Thankfully, California Governor Gavin Newsom has solved this pressing problem. On Sunday, Newsom signed AB-3206, an extremely specific bill that will allow alcohol sales to continue until 4:00 a.m. in VIP areas of the new Clippers arena in Inglewood until Jan. 1, 2030. California state law otherwise prohibits alcohol sales between 2 a.m. and 6 a.m.; now, thanks to the state legislature, an arena that has yet to host its first NBA game can boast of the first exception. The bill does not name the Clippers arena specifically, though its carve-out in state liquor law applies strictly to vendors operating in a "fully enclosed arena with a seating capacity of at least 18,000 seats located in the City of Inglewood," and only within a "private area in the arena no larger than 2,500 square feet" after events.
The bill was introduced by assembly member Tina McKinnor in February, amended and passed out of committee in April, and approved by the state senate in August by a vote of 21-14. Newsom signed it into law Sunday night. In a statement he acknowledged the risks and committed to getting the California Highway Patrol and local cops to "track DUI incidents in the surrounding communities, and to prepare a report on the impacts of extended alcohol service hours." Meanwhile, Newsom has also been busy pivoting to the right on immigration, signing a new law that will punish protestors, and vetoing bills that would have reined in "AI" and limited the power of private equity in healthcare.
The intimation of a suggestion of the framework for a DUI task force is an oblique way to justify a law that might kill people, and the only real pitch for the new law anyone involved in it has made has been equally oblique: McKinnor made reference to "Inglewood's renaissance" in an August tweet. You can't really make the case that a law whose chief effect will be allowing people to get blasted while pointing to a spot on the court where Norman Powell missed a midrange jumper has any meaningful public benefit. McKinnor also said the bill "is limited in scope, includes numerous safeguards to protect public health and safety, including approval by the Inglewood City Council and will provide another entertainment option to compliment [sic] the over $2 billion of private investment in Inglewood’s [name of Clippers arena]."
The scope of the bill truly is quite small, so what makes the case of AB-3206 interesting is less its text than the circumstances of its passage. The traditional story of arena construction involves a billionaire owner getting the public to pay for a certain amount of their new arena, typically via either the stick of potential relocation or the carrot of urban renewal. The case of the Clippers' arena is different, in that there's scarcely anything public about it.

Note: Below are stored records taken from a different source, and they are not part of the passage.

-- ==== Sys2Proof/Machine/PortEvents.lean ====
section
/-! DEFINITION. Events of the probe ports: block periods, lanes, training, the return lane, the I3C sideband,
presence and the port service chains (R40 to R63). -/
namespace Sys2Proof.Machine

/-! ### Block periods -/

/-- The lanes after a block period's checks (R50): a bad block makes a lane SUSPECT, its fourth in a row is
a loss (R41). -/
def laneChecks (P : Port) (bs : List Block) : Port × List Happening :=
  positions.foldl (fun (x : Port × List Happening) q =>
    let l := P.lane q
    if !l.usable then x
    else if (bs.getD q noBlock).good then
      (x.1.modLane q fun l => { l with
        badRun := 0
        st := if l.st == .suspect then (if P.state == .warm then .hold else .live) else l.st }, x.2)
    else if l.badRun ≥ 3 then (x.1.modLane q fun l => { l with badRun := 4 }, x.2 ++ [.laneLost q])
    else (x.1.modLane q fun l => { l with st := .suspect, badRun := l.badRun + 1 }, x.2)) (P, [])

/-- The lanes in block lock that are not in use yet, after a block period (R41, R50): the fourth bad block in a
row makes one LOST. -/
def lockedChecks (P : Port) (bs : List Block) : Port × List Nat :=
  positions.foldl (fun (x : Port × List Nat) q =>
    let l := P.lane q
    if l.st != .block then x
    else if (bs.getD q noBlock).good then (x.1.modLane q fun l => { l with badRun := 0 }, x.2)
    else if l.badRun ≥ 3 then (x.1.modLane q fun l => { l with badRun := 4 }, x.2 ++ [q])
    else (x.1.modLane q fun l => { l with badRun := l.badRun + 1 }, x.2)) (P, [])

/-- ret_ack acknowledges every message up to the one it names (R45); the loop delay is measured (R48), a
value of the outside world (log entry 3). -/
def takeAck (s : State) (p : Nat) (ack : BitVec 8) : State :=
  let P := s.port p
  let out := P.unacked ++ P.txQueue.filter fun m => m.sends != 0
  if out.any fun m => m.seq == ack then
    let idx := out.findIdx fun m => m.seq == ack
    let gone := (out.take (idx + 1)).map (·.seq)
    let (v, s1) := s.fresh
    s1.modPort p fun P => { P with
      unacked := P.unacked.filter fun m => !gone.contains m.seq
      txQueue := P.txQueue.filter fun m => m.sends == 0 || !gone.contains m.seq
      loopDelay := BitVec.ofNat 12 v }
  else s

/-- The acknowledgement that the lanes show: that of the first good lane, data or training. -/
def shownAck (P : Port) (bs : List Block) : Option (BitVec 8) :=
  (positions.find? fun q => (bs.getD q noBlock).good &&
    ((P.lane q).usable || (P.lane q).st == .block)).map fun q => fbv (bs.getD q noBlock).lstate 8 8

/-- SEQ of the next block of a training port: one more than that of a good lane in block lock. -/
def nextSeq (P : Port) (bs : List Block) : BitVec 18 :=
  match positions.find? fun q => (bs.getD q noBlock).good && (P.lane q).st == .block with
  | some q => (bs.getD q noBlock).seq + 1
  | none => P.seqExp + 1

/-- Head mark and head status records of a block (R80), and the count of calibration marks (R420). -/
def headRecords (s : State) (p : Nat) (slot : Slot) (seq : BitVec 18) (half : Bool)
    (flow : Option (BitVec 18 × BitVec 18)) : State :=
  match flow with
  | none => s
  | some (mk0, mk1) =>
    let pos := fld mk1 0 10 * if half then 2 else 1
    let s1 := if bit mk0 7 then
        emitRec s p (slot + BitVec.ofNat 64 pos) 3 (pack [(8, fld mk1 10 8), (18, seq.toNat)])
      else s
    let s2 := if bit mk0 6 || bit mk0 5 then
        emitRec s1 p slot 4 (pack [(1, b2n (bit mk0 6)), (1, b2n (bit mk0 5)), (18, seq.toNat)])
      else s1
    if bit mk0 5 then
      s2.modPort p fun P => { P with calBlocks := satInc P.calBlocks, calSess := satInc P.calSess }
    else s2

/-- The gap cause of a block period: 0 where its slots are used (R35, R40, R66). -/
def periodCause (P : Port) (d : Period) : Nat :=
  if d.words.isNone then 1
  else match d.flow with
    | some (mk0, _) =>
      if bit mk0 4 && fbv mk0 0 4 == P.fmt && (fmtWords P.fmt.toNat).isSome && P.state != .warm then 0 else 2
    | none => 1

/-- fail_code of a phase in which lanes fail (R63): phase 2 with no lane locked is the return lock. The list of
codes names none for phase 1 (power) and phase 6 (start): the model gives 1 and 7 (log entry 210). -/
def phaseFail (phase : Nat) (all : Bool) : Nat :=
  match phase with
  | 0 | 1 => 1
  | 2 => if all then 1 else 2
  | 3 => 3 | 4 => 4 | 5 => 6 | _ => 7

/-- Marks lanes LOST in a training (R47, R63). -/
def Port.failLanes (P : Port) (qs : List Nat) : Port :=
  match P.training with
  | none => P
  | some t =>
    let new := (qs.filter fun q => decide (q < 9) && !t.failed.contains q).eraseDups
    { new.foldl Port.loseLane P with training := some { t with failed := t.failed ++ new } }

/-- Lanes LOST in a training; three of them fail it (R47). -/
def loseTraining (s : State) (p : Nat) (qs : List Nat) : State :=
  let s1 := s.modPort p fun P => P.failLanes qs
  match (s1.port p).training with
  | some t =>
    if t.failed.length ≥ 3 then quarantine s1 p (phaseFail t.phase (decide (t.failed.length = 9))) else s1
  | none => s1

/-- The blocks of a period as the lanes read them: against the port's SEQ, or, while the port trains, each
with its own (R40, R47), and with its drift from the trained position (R48). -/
def readBlocks (P : Port) (blocks : List (List (BitVec 2))) (arrivals : List (Nat × Int)) : List Block :=
  positions.map fun q =>
    let l := P.lane q
    let raw := blocks.getD q []
    let drift := match arrivals.find? (fun x => x.1 == q) with
      | some x => if P.streams && l.st != .block then x.2 - l.trained.toNat else 0
      | none => 0
    readBlock l (if P.streams then P.seqExp else (l.words raw).getD 2 0) drift raw

/-- BLOCK_PERIOD: a block period of all lanes ends (R32 to R52). -/
def execBlockPeriod (port : BitVec 7) (blocks : List (List (BitVec 2))) (arrivals : List (Nat × Int))
    (s : State) : Host.Outcome State Fault Refusal :=
  let p := port.toNat
  let P := s.port p
  let bs := readBlocks P blocks arrivals
  let s0 := match shownAck P bs with
    | some a => takeAck s p a
    | none => s
  let slot := P.nextBeat
  if P.streams then
    let d := if P.rxHalf then decidePeriod P bs P.named P.namedSweep
      else decidePeriod P bs (List.range 8) 8
    let cause := periodCause P d
    let beats := periodBeats slot (d.words.getD []) (cause != 0) cause P.rxHalf
    let s1 := headRecords s0 p slot P.seqExp P.rxHalf d.flow
    let (P1, hs) := laneChecks (s1.port p) bs
    let (P2, again) := lockedChecks P1 bs
    let s3 := s1.setPort p { P2 with
      seqExp := P.seqExp + 1, nextBeat := slot + 960, deskew := P2.deskew ++ beats
      badBlocks := if d.bad.isEmpty then P2.badBlocks else satInc P2.badBlocks
      gapBlocks := if d.words.isNone then satInc P2.gapBlocks else P2.gapBlocks }
    ok (again.foldl (fun s q => loseInPlace s p q) (applyHappenings s3 p (P.pending ++ hs) P.seqExp))
  else if P.state == .training then
    let (P1, lost) := lockedChecks (s0.port p) bs
    ok (loseTraining (s0.setPort p { P1 with
      seqExp := nextSeq P1 bs, nextBeat := slot + 960
      deskew := if P1.trig.armed then P1.deskew ++ periodBeats slot [] true 1 false else P1.deskew }) p lost)
  else .next s

/-- LANE_LOST: a lane is declared LOST. A lane in use counts in the current block period (R41, R52); a lane of
a training, or of a retrain in place, that had its clock is LOST at once. -/
def execLaneLost (port : BitVec 7) (lane : BitVec 4) (_cause : LossCause) (s : State) :
    Host.Outcome State Fault Refusal :=
  let p := port.toNat
  let P := s.port p
  let q := lane.toNat
  let locked := (P.lane q).st == .hunt || (P.lane q).st == .block
  if P.streams && decide (q < 9) && (P.lane q).usable then ok (happen s p (.laneLost q))
  else if P.state == .training && decide (q < 9) && locked then ok (loseTraining s p [q])
  else if P.streams && locked && (P.inPlace.any fun x => x.1 == q) then ok (loseInPlace s p q)
  else .next s

/-! ### Cold training and retrain in place (R47 to R49) -/

/-- The end of training at the first data block (R47): LIVE, REBUILD or DEGRADED. A second lane LOST after
RATE_SET could go before DATA_START enters degraded mode by R42. -/
def endTraining (s : State) (p : Nat) : State :=
  let P := s.port p
  match P.training with
  | none => s
  | some t =>
    let good := positions.filter fun q => !t.failed.contains q
    let P1 := P.setLanes good fun l => { l with st := .live, badRun := 0 }
    let half := !P.named.isEmpty
    let (ds, sw) := (P.named, P.namedSweep)
    let P2 := (P1.setLanes good fun l => { l with
        standby := half && !(ds ++ [sw]).contains l.laneId.toNat })
    let P3 := { P2 with
      training := none, halfRate := half, rxHalf := half }
    let st : PortSt := if half then .degraded else if t.failed.isEmpty then .live else .rebuild
    let s0 := if half then stopChain (s.setPort p P3) p 7 P.nextBeat else s.setPort p P3
    let s1 := setPortState s0 p st
    let s2 := if !half && t.failed.length = 2 then degrade s1 p (P.seqExp + 320) else s1
    retrainLane (leaveTraining s2 p) p

/-- Arrival spread of the lanes at training, earliest to latest (R48). -/
def spread (xs : List Nat) : Nat := xs.foldl max 0 - xs.foldl min (xs.headD 0)

/-- Arrivals of the given positions. -/
def arrivalsOf (m : TrainIn) (qs : List Nat) : List (Nat × Nat) := m.arrivals.filter fun x => qs.contains x.1

/-- Start of the next block period after the lanes are aligned: on a beat boundary (R38). The block periods of
an armed port move by less than one period, over lost beats. -/
def Port.alignTo (P : Port) (slot : Slot) : Port :=
  if P.trig.armed then
    let k := (slot - P.nextBeat).toNat % 960 / 64
    { P with
      nextBeat := P.nextBeat + BitVec.ofNat 64 (64 * k)
      deskew := P.deskew ++ (periodBeats P.nextBeat [] true 1 false).take k }
  else { P with nextBeat := slot - BitVec.ofNat 64 (slot.toNat % 64) }

/-- Checks of phase 5 (R47, R48): every lane_id 0 to 8 once, skew at most 64 words, loop delay at most
4,095 words. -/
def phase5Fail (P : Port) (m : TrainIn) : Option Nat :=
  let qs := positions.filter fun q => (P.lane q).st == .block
  let ids := qs.map fun q => (P.lane q).laneId.toNat
  if ids.any (fun x => decide (8 < x)) || ids.eraseDups.length != ids.length then some 5
  else if maxSpread < spread ((arrivalsOf m qs).map fun x => x.2) || 4095 < m.loopDelay then some 6
  else none

/-- A lane in block lock (R32, R50, R63). -/
def Lane.lock (l : Lane) (inv : Bool) (id : BitVec 4) : Lane :=
  { l with st := .block, badRun := 0, laneId := id, inverted := inv }

/-- The trained positions of lanes (R48). -/
def Port.setTrained (P : Port) (xs : List (Nat × Nat)) : Port :=
  xs.foldl (fun P x => P.modLane x.1 fun l => { l with trained := BitVec.ofNat 7 x.2 }) P

/-- Block lock of positions by their received block heads; none while one of them has no lock. -/
def locksOf (m : TrainIn) (qs : List Nat) : Option (List (Nat × Bool × BitVec 18 × BitVec 4)) :=
  qs.mapM fun q => (blockLock (((m.heads.find? fun x => x.1 == q).map (·.2)).getD [])).map fun l => (q, l)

Team owner Steve Ballmer paid for the new arena himself and made it worth the Inglewood city government's while to let him do whatever he wanted. Many residents have complained about the changes ushered in by the new building—to name three commingled effects: gentrification, displacement, soaring rents—though Ballmer footing the bill meant that they had no input whatsoever. (We should note also that Ballmer's wife Connie Snyder once donated $1 million to Newsom's 2021 recall defense.)
Similarly, as the new booze bill will apply only to people rich enough to spring for a suite (the primary suites on offer are called the Neat Suites, which is truly abominable) or otherwise get into the VIP area, normal people and Clippers fans will only be affected if a drunk rich guy runs them over on the way back from watching the Clips blow a 15-point lead to the Suns in January. It's a glimpse of the fundamentally exclusionary future of big-time professional sports in America.
That it's futuristic doesn't make it cool. The Ballmerite vision of this involves the glitziest and most glamorous Angelenos doing business deals deep into the wee hours—in the VIP suites, to reiterate, at Los Angeles Clippers games—but in actuality, it more likely will mean exhausted bartenders being forced to keep serving besotted, grim-smelling dudes with harrowingly complex Bones Hyland opinions, deep into the bleak morning.